Why this matters for PMs right now
Two years ago, "AI PM" was a specialisation. Today it's closer to a baseline expectation — the way "can query data in SQL" became table stakes in the 2010s. If your product touches a recommendation, a chatbot, a search box, or anything generating text, you're already making AI product decisions. The only question is whether you make them with a real mental model or by vibes.
This isn't about becoming an ML engineer. It closes a specific, common gap: PMs who talk fluently about "AI strategy" in the abstract but go quiet the moment a question gets concrete — why is this feature slow, why did the model get worse after the last update, why does it confidently make things up, why is this multilingual feature costing 3× more than expected. Those are product judgment calls dressed up in technical vocabulary.

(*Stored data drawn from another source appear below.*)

theorem execTemperatureAlarm_kept {pq : List Instr} {c : Int} {s : State} (hs : Kept pq s) :
    KeptOut pq (execTemperatureAlarm c s) := by
  unfold execTemperatureAlarm
  try dsimp only
  with_reducible repeat' first
    | assumption | intro _ | apply Kept.ite | apply BootStore.next_kept | apply State.alarm_kept | apply State.sense_kept | apply hs
    | simp -zeta only [↓kept_mk] | apply KeptMk.same | apply KeptMk.setCon | apply KeptMk.setBst | apply KeptMk.setKpr | apply KeptMk.setRegs
    | apply KeptMk.setAll | apply ConsoleMk.same | apply ConsoleMk.setBuf | apply BootMk.same | apply KeeperMk.same | apply Kept.pending
    | apply Kept.regs | apply Kept.bst | apply Kept.kpr | apply Kept.con | exact Nat.zero_le _ | apply Kept.getD | exact nil_le | apply Kept.foldl_snd
    | apply Kept.foldl_fst | apply Kept.foldl | apply KeptO.none | apply KeptO.some | apply KeptO3.none | apply KeptO3.some | apply Kept.next

theorem execGlitchAlarm_kept {pq : List Instr} {s : State} (hs : Kept pq s) :
    KeptOut pq (execGlitchAlarm s) := by
  unfold execGlitchAlarm
  apply Kept.next
  with_reducible repeat' first
    | assumption | intro _ | apply Kept.ite | apply BootStore.next_kept | apply State.alarm_kept

theorem execUnlockFailureAlarm_kept {pq : List Instr} {s : State} (hs : Kept pq s) :
    KeptOut pq (execUnlockFailureAlarm s) := by
  unfold execUnlockFailureAlarm
  try dsimp only
  apply Kept.next
  with_reducible repeat' first
    | assumption | intro _ | apply Kept.ite | apply BootStore.next_kept | apply State.alarm_kept | apply hs | simp -zeta only [↓kept_mk]
    | apply KeptMk.same

theorem execAlarmLogProgram_kept {pq : List Instr} {good : Bool} {s : State} (hs : Kept pq s) :
    KeptOut pq (execAlarmLogProgram good s) := by
  unfold execAlarmLogProgram
  try dsimp only
  apply Kept.next
  with_reducible repeat' first
    | assumption | intro _ | apply Kept.ite | apply State.bump_kept | apply BootStore.alarmAdd_kept | apply BootStore.next_kept
    | apply State.good_kept | apply hs | simp -zeta only [↓kept_mk] | apply KeptMk.same | apply KeptMk.setCon | apply KeptMk.setBst
    | apply KeptMk.setKpr | apply KeptMk.setRegs | apply KeptMk.setAll | apply ConsoleMk.same | apply ConsoleMk.setBuf | apply BootMk.same
    | apply KeeperMk.same | apply Kept.pending | apply Kept.regs | apply Kept.bst | apply Kept.kpr | apply Kept.con | exact Nat.zero_le _
    | apply Kept.getD | exact nil_le | apply Kept.foldl_snd | apply Kept.foldl_fst | apply Kept.foldl | apply KeptO.none | apply KeptO.some
    | apply KeptO3.none | apply KeptO3.some | apply Kept.next | split

theorem State.lockNow_kept {pq : List Instr} {s : State} (hs : Kept pq s) :
    Kept pq (State.lockNow s) := by
  unfold State.lockNow
  try dsimp only
  with_reducible repeat' first
    | assumption | intro _ | apply Kept.ite | apply State.clearKeys_kept | apply hs | simp -zeta only [↓kept_mk] | apply KeptMk.same

theorem State.lockTry_kept {pq : List Instr} {s : State} (hs : Kept pq s) :
    Kept pq (State.lockTry s) := by
  unfold State.lockTry
  try dsimp only
  with_reducible repeat' first
    | assumption | intro _ | apply Kept.ite | apply State.finishLine_kept | apply State.host_kept | apply State.good_kept | apply State.lockNow_kept
    | apply hs | simp -zeta only [↓kept_mk, ↓console_mk'] | apply KeptMk.same | apply KeptMk.setCon | apply KeptMk.setBst | apply KeptMk.setKpr
    | apply KeptMk.setRegs | apply KeptMk.setAll | apply ConsoleMk.same | apply ConsoleMk.setBuf | apply BootMk.same | apply KeeperMk.same
    | apply Kept.pending | apply Kept.regs | apply Kept.bst | apply Kept.kpr | apply Kept.con | exact Nat.zero_le _ | apply Kept.getD | exact nil_le
    | apply Kept.foldl_snd | apply Kept.foldl_fst | apply Kept.foldl | apply KeptO.none | apply KeptO.some | apply KeptO3.none | apply KeptO3.some
    | apply Kept.next | split

theorem State.beginCheck_kept {pq : List Instr} {s : State} {c : Check} {pw : List Byte} (hs : Kept pq s) :
    Kept pq (State.beginCheck s c pw) := by
  unfold State.beginCheck
  try dsimp only
  with_reducible repeat' first
    | assumption | intro _ | apply Kept.ite | apply hs | simp -zeta only [↓kept_mk] | apply KeptMk.same

theorem State.fanOut_kept {pq : List Instr} {s : State} {h : Hdr} {w : Option (Check × List Byte)} {here : State → State} (hs : Kept pq s) (hhere : ∀ (y0 : State), Kept pq y0 → Kept pq (here y0)) :
    Kept pq (State.fanOut s h w here) := by
  unfold State.fanOut
  try dsimp only
  with_reducible repeat' first
    | assumption | intro _ | apply Kept.ite | apply State.tethSend_kept | apply hs | apply hhere | simp -zeta only [↓kept_mk, ↓console_mk']
    | apply KeptMk.same | apply KeptMk.setCon | apply KeptMk.setBst | apply KeptMk.setKpr | apply KeptMk.setRegs | apply KeptMk.setAll
    | apply ConsoleMk.same | apply ConsoleMk.setBuf | apply BootMk.same | apply KeeperMk.same | apply Kept.pending | apply Kept.regs | apply Kept.bst
    | apply Kept.kpr | apply Kept.con | exact Nat.zero_le _ | apply Kept.getD | exact nil_le | apply Kept.foldl_snd | apply Kept.foldl_fst
    | apply Kept.foldl | apply KeptO.none | apply KeptO.some | apply KeptO3.none | apply KeptO3.some | apply Kept.next | split

theorem State.hostLock_kept {pq : List Instr} {s : State} {h : Hdr} (hs : Kept pq s) :
    Kept pq (State.hostLock s h) := by
  unfold State.hostLock
  try dsimp only
  with_reducible repeat' first
    | assumption | intro _ | apply Kept.ite | apply State.host_kept | apply State.done_kept | apply State.good_kept | apply State.lockTry_kept
    | apply hs | simp -zeta only [↓kept_mk] | apply KeptMk.same | apply KeptMk.setCon | apply KeptMk.setBst | apply KeptMk.setKpr
    | apply KeptMk.setRegs | apply KeptMk.setAll | apply ConsoleMk.same | apply ConsoleMk.setBuf | apply BootMk.same | apply KeeperMk.same
    | apply Kept.pending | apply Kept.regs | apply Kept.bst | apply Kept.kpr | apply Kept.con | exact Nat.zero_le _ | apply Kept.getD | exact nil_le
    | apply Kept.foldl_snd | apply Kept.foldl_fst | apply Kept.foldl | apply KeptO.none | apply KeptO.some | apply KeptO3.none | apply KeptO3.some
    | apply Kept.next | split

theorem State.fanAnswer_kept {pq : List Instr} {s : State} {tag : BitVec 16} {line : List Byte} (hs : Kept pq s) :
    Kept pq (State.fanAnswer s tag line) := by
  unfold State.fanAnswer
  try dsimp only
  with_reducible repeat' first
    | assumption | intro _ | apply Kept.ite | apply State.done_kept | apply State.beginCheck_kept | apply State.hostLock_kept | apply hs
    | simp -zeta only [↓kept_mk] | apply KeptMk.same | apply KeptMk.setCon | apply KeptMk.setBst | apply KeptMk.setKpr | apply KeptMk.setRegs
    | apply KeptMk.setAll | apply ConsoleMk.same | apply ConsoleMk.setBuf | apply BootMk.same | apply KeeperMk.same | apply Kept.pending
    | apply Kept.regs | apply Kept.bst | apply Kept.kpr | apply Kept.con | exact Nat.zero_le _ | apply Kept.getD | exact nil_le | apply Kept.foldl_snd
    | apply Kept.foldl_fst | apply Kept.foldl | apply KeptO.none | apply KeptO.some | apply KeptO3.none | apply KeptO3.some | apply Kept.next | split

theorem State.unlockNow_kept {pq : List Instr} {s : State} (hs : Kept pq s) :
    Kept pq (State.unlockNow s) := by
  unfold State.unlockNow
  try dsimp only
  with_reducible repeat' first
    | assumption | intro _ | apply Kept.ite | apply State.loadKeys_kept | apply hs | simp -zeta only [↓kept_mk] | apply KeptMk.same

theorem State.setPassword_kept {pq : List Instr} {s : State} {new : Option (List Byte)} (hs : Kept pq s) :
    Kept pq (State.setPassword s new) := by
  unfold State.setPassword
  try dsimp only
  with_reducible repeat' first
    | assumption | intro _ | apply Kept.ite | apply State.loadKeys_kept | apply hs | simp -zeta only [↓kept_mk] | apply KeptMk.same

theorem execSecurityReceiveProtocols_kept {pq : List Instr} {h : Hdr} {s : State} (hs : Kept pq s) :
    KeptOut pq (execSecurityReceiveProtocols h s) := by
  unfold execSecurityReceiveProtocols
  apply Kept.next
  with_reducible repeat' first
    | assumption | intro _ | apply Kept.ite | apply BootStore.next_kept | apply State.host_kept | apply State.done_kept

theorem State.hostSet_kept {pq : List Instr} {s : State} {h : Hdr} {oldLen : Nat} {newLen : Nat} {old : List Byte} {new : List Byte} (hs : Kept pq s) :
    Kept pq (State.hostSet s h oldLen newLen old new) := by
  unfold State.hostSet
  try dsimp only
  with_reducible repeat' first
    | assumption | intro _ | apply Kept.ite | apply State.done_kept | apply State.good_kept | apply State.beginCheck_kept | apply State.fanOut_kept

theorem execSecuritySet_kept {pq : List Instr} {h : Hdr} {version : Nat} {tl : Nat} {oldLen : Nat} {newLen : Nat} {old : List Byte} {new : List Byte} {s : State} (hs : Kept pq s) :
    KeptOut pq (execSecuritySet h version tl oldLen newLen old new s) := by
  unfold execSecuritySet
  apply Kept.next
  with_reducible repeat' first
    | assumption | intro _ | apply Kept.ite | apply BootStore.next_kept | apply State.host_kept | apply State.done_kept | apply State.hostSet_kept

theorem execSecurityLock_kept {pq : List Instr} {h : Hdr} {tl : Nat} {s : State} (hs : Kept pq s) :
    KeptOut pq (execSecurityLock h tl s) := by
  unfold execSecurityLock
  apply Kept.next
  with_reducible repeat' first
    | assumption | intro _ | apply Kept.ite | apply BootStore.next_kept | apply State.host_kept | apply State.done_kept | apply State.fanOut_kept
    | apply State.hostLock_kept

theorem execSecurityUnlock_kept {pq : List Instr} {h : Hdr} {version : Nat} {tl : Nat} {len : Nat} {pw : List Byte} {s : State} (hs : Kept pq s) :
    KeptOut pq (execSecurityUnlock h version tl len pw s) := by
  unfold execSecurityUnlock
  apply Kept.next
  with_reducible repeat' first
    | assumption | intro _ | apply Kept.ite | apply BootStore.next_kept | apply State.host_kept | apply State.done_kept | apply State.good_kept
    | apply State.beginCheck_kept | apply State.fanOut_kept

theorem execSecurityStatus_kept {pq : List Instr} {h : Hdr} {s : State} (hs : Kept pq s) :
    KeptOut pq (execSecurityStatus h s) := by
  unfold execSecurityStatus
  try dsimp only
  apply Kept.next
  with_reducible repeat' first
    | assumption | intro _ | apply Kept.ite | apply BootStore.next_kept | apply State.host_kept | apply State.done_kept | apply hs
    | simp -zeta only [↓kept_mk] | apply KeptMk.same

theorem State.checkDone_kept {pq : List Instr} {s : State} (hs : Kept pq s) :
    Kept pq (State.checkDone s) := by
  unfold State.checkDone
  try dsimp only
  with_reducible repeat' first
    | assumption | intro _ | apply Kept.ite | apply State.finishLine_kept | apply State.done_kept | apply State.good_kept | apply State.unlockNow_kept
    | apply State.setPassword_kept | apply hs | simp -zeta only [↓kept_mk] | apply KeptMk.same | apply KeptMk.setCon | apply KeptMk.setBst
    | apply KeptMk.setKpr | apply KeptMk.setRegs | apply KeptMk.setAll | apply ConsoleMk.same | apply ConsoleMk.setBuf | apply BootMk.same
    | apply KeeperMk.same | apply Kept.pending | apply Kept.regs | apply Kept.bst | apply Kept.kpr | apply Kept.con | exact Nat.zero_le _
    | apply Kept.getD | exact nil_le | apply Kept.foldl_snd | apply Kept.foldl_fst | apply Kept.foldl | apply KeptO.none | apply KeptO.some
    | apply KeptO3.none | apply KeptO3.some | apply Kept.next | split

theorem execPasswordCheckComplete_kept {pq : List Instr} {s : State} (hs : Kept pq s) :
    KeptOut pq (execPasswordCheckComplete s) := by
  unfold execPasswordCheckComplete
  try dsimp only
  apply Kept.next
  with_reducible repeat' first
    | assumption | intro _ | apply Kept.ite | apply BootStore.next_kept | apply State.checkDone_kept | apply hs
    | simp -zeta only [↓kept_mk, ↓console_mk'] | apply KeptMk.same | apply KeptMk.setCon | apply KeptMk.setBst | apply KeptMk.setKpr
    | apply KeptMk.setRegs | apply KeptMk.setAll | apply ConsoleMk.same | apply ConsoleMk.setBuf | apply BootMk.same | apply KeeperMk.same
    | apply Kept.pending | apply Kept.regs | apply Kept.bst | apply Kept.kpr | apply Kept.con | exact Nat.zero_le _ | apply Kept.getD | exact nil_le
    | apply Kept.foldl_snd | apply Kept.foldl_fst | apply Kept.foldl | apply KeptO.none | apply KeptO.some | apply KeptO3.none | apply KeptO3.some
    | apply Kept.next | split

Examples are grocery-delivery flavoured so the concepts attach to something concrete — swap in your own domain when you present.
Course map
Four chapters, building one connected mental model. Start at the top, or jump to a topic.
ML Foundations
Neural nets, overfitting, gradient descent, loss curves, data splits, distribution shift, early stopping, hyperparameters, the pre-ship review.
How LLMs Work
Tokenisation, counting letters, context windows, attention, RAG, latency, embeddings, temperature, hallucination, inference, tool calling.
Evals, Safety & Cost
Evals, benchmarks & Goodhart's Law, the eval harness, AI safety & alignment, and the environmental impact of LLMs at scale.
Watch & Apply
Two recommended deep-dive talks, plus a cross-chapter capstone that ties the whole course together with a 10-question self-check.
Three revise modes
Quick keyword lookup (deeplinkable), flashcards by chapter, or a shuffle-able run through all 25 for interview prep.
Final assessment
A mixed cross-chapter quiz with an optional shareable result. The "can I use this for real?" check.
Author & contributing
What this is, who it's for, the licence, and how to suggest improvements or new concepts.
Suggest & vote on topics
Tell us what to cover next and upvote the ideas you want most. The top-voted topics get built — and marked shipped so you can watch it happen.
How to use it
Read each concept top to bottom: the core idea in one sentence, a short plain-English explanation, an interactive visual to play with, then the PM takeaway and the interview line worth memorising. Drag the sliders and click the tabs — the visuals are where the intuition lands. Pass each chapter quiz (80%) to mark progress; it's stored only in your browser.
No login required, nothing to install — the course itself runs entirely in your browser. The only data stored anywhere is what you choose to post on the community board (anonymous). Safe to share with anyone — fork it and adapt it for your own team.